▸ **What is needed**
Provide the number of lines below containing the word "lean", without any other words.

▸ **Available data**
-- ==== Sys2Proof/Machine/Reads.lean ====
section
/-!
DEFINITION. Machine/Reads.lean: the commands that report state and change none: identification, status, tables and
records (R146, R147, R158 to R161), and the command whose code is unknown (R135).
-/
namespace Sys2Proof.Machine

/-- The nine identity words (R146). -/
def identityWords : List Word := [0x0D4B#32, 0x1632#32, 1#32, 16#32, 32#32, 256#32, 16#32, 4#32, 6#32]

/-- IDENTIFY (R146). -/
def execIdentify (s : State) : Host.Outcome State Fault Refusal :=
  .next (s.begins .identify (fun _ => s.complete .ok identityWords))

/-- The commit mode as a result: 0 while NONE (R106). -/
def Commit.modeCode (c : Commit) : Nat :=
  match c with
  | .none => 0
  | .validating o => o.mode.code
  | .pending o => o.mode.code

/-- The commit target as a result: 0 while NONE (R106). -/
def Commit.targetCode (c : Commit) : Nat :=
  match c with
  | .none => 0
  | .validating o => o.target.toNat
  | .pending o => o.target.toNat

/-- The fourteen words of READ_STATUS, gathered at one moment (R147). -/
def State.statusWords (s : State) : List Word :=
  [s.statusWord, numWord s.se.generation.toNat, numWord s.se.commit.code, numWord s.se.commit.modeCode,
    numWord s.se.commit.targetCode, numWord s.cp.queue.length, numWord s.iq.replies.length, numWord s.iq.reserved,
    numWord s.iq.hold.toNat, numWord s.rpu.linkIn.code, numWord s.rpu.linkOut.code,
    numWord (s.rpu.lastCycle.getD 0#16).toNat, flagWord s.rpu.lastCycle.isSome, numWord s.iq.lifetime.toNat]

/-- READ_STATUS (R147); a report on its way to the MU may be taken before. -/
def execReadStatus (s : State) : Host.Outcome State Fault Refusal :=
  .next (s.begins .readStatus (fun _ => s.deliver.complete .ok s.deliver.statusWords))

/-- An axis definition as result words 0 to 5 of READ_AXIS (R158). -/
def axisDefWords (d : Option AxisDef) : List Word :=
  match d with
  | none => [0#32, 0#32, 0#32, 0#32, 0#32, 0#32]
  | some a =>
    [1#32, numWord a.source.toNat, numWord a.kind.code, numWord a.modulus, numWord a.stale.toNat, numWord a.maxStep]

/-- The fourteen words of READ_AXIS (R158, R67). -/
def State.axisWords (s : State) (i : Fin 16) : List Word :=
  axisDefWords s.se.active.axes[i]
    ++ [numWord s.se.axisRecords[i].state.code, BitVec.ofInt 32 s.se.axisRecords[i].position,
      BitVec.ofInt 32 s.se.axisRecords[i].velocity, numWord s.se.axisRecords[i].direction.code,
      numWord s.se.axisRecords[i].missed.toNat, numWord (s.se.axisRecords[i].lastGood.getD 0#16).toNat,
      flagWord s.se.axisRecords[i].lastGood.isSome, numWord s.se.generation.toNat]

/-- READ_AXIS (R158). -/
def execReadAxis (s : State) : Host.Outcome State Fault Refusal :=
  .next (s.begins .readAxis (fun e => s.complete .ok (s.axisWords (e.axisIndex 0))))

/-- The bank an argument names by role: ACTIVE 0, STAGED 1 (R13). -/
def State.bankByRole (s : State) (code : Nat) : Bank := if code = 1 then s.se.staged else s.se.active

/-- A track definition as result words 0 to 9 of READ_TRACK (R159). -/
def trackDefWords (d : Option TrackDef) : List Word :=
  match d with
  | none => List.replicate 10 0#32
  | some t =>
    [1#32, flagWord t.enabled, numWord t.axis.val, numWord t.slot.toNat, numWord t.bit.val, numWord t.polarity.code,
      numWord t.qualifier.code, numWord t.lead.val, numWord t.failAction.code, numWord t.stretch.toNat]

/-- The fourteen words of READ_TRACK (R159, R94). -/
def State.trackWords (s : State) (t : Fin 32) (b : Bank) : List Word :=
  trackDefWords b.tracks[t]
    ++ [numWord b.lists[t].length, flagWord s.se.trackRecords[t].output,
      numWord s.se.trackRecords[t].stretchCounter.toNat, numWord s.se.generation.toNat]

/-- READ_TRACK (R159). -/
def execReadTrack (s : State) : Host.Outcome State Fault Refusal :=
  .next (s.begins .readTrack (fun e => s.complete .ok (s.trackWords (e.trackIndex 0) (s.bankByRole (e.num 1)))))

/-- Windows as result words: on-position, then off-position (R160). -/
def windowWords (l : List Window) : List Word := l.flatMap (fun w => [w.on, w.off])

/-- READ_WINDOWS (R160, R77). -/
def execReadWindows (s : State) : Host.Outcome State Fault Refusal :=
  .next (s.begins .readWindows (fun e =>
    let l := (s.bankByRole (e.num 1)).lists[e.trackIndex 0]
    if l.length < e.num 2 then s.complete .badArgument [2#32]
    else s.complete .ok (windowWords ((l.drop (e.num 2)).take (e.num 3)))))

/-- A status slot definition as a result: 256 for none (R161). -/
def statusSlotCode (d : Option Byte) : Nat :=
  match d with
  | none => 256
  | some id => id.toNat

/-- The six words of READ_POOL (R161). -/
def State.poolWords (s : State) : List Word :=
  [numWord s.se.active.free, numWord s.se.staged.free, numWord (statusSlotCode s.se.active.statusSlot),
    numWord (statusSlotCode s.se.staged.statusSlot), numWord s.se.selector.code, numWord s.se.generation.toNat]

/-- READ_POOL (R161). -/
def execReadPool (s : State) : Host.Outcome State Fault Refusal :=
  .next (s.begins .readPool (fun _ => s.complete .ok s.poolWords))

/-- UNKNOWN_COMMAND (R135): the code of the command at the head is not in Table 1-7, so a general refusal completes
it: MALFORMED for a malformed frame, UNKNOWN_COMMAND otherwise. -/
def execUnknownCommand (s : State) : Host.Outcome State Fault Refusal :=
  .next (s.beginsIf (fun e => decide (e.command = none)) (fun _ => s))

end Sys2Proof.Machine
end

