-- ==== Sys2Proof/Machine/Core.lean ====
section
/-!
DEFINITION. Machine/Core.lean: the machine as the host reads it.
-/

def Sys2Proof.core : Host.Core := { State := Sys2Proof.Machine.State, Fault := Sys2Proof.Machine.Fault,
                                    Refusal := Sys2Proof.Machine.Refusal, step := Sys2Proof.Machine.step,
                                    reset := Sys2Proof.Machine.State.reset }
end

▸ **Finished exercise**
4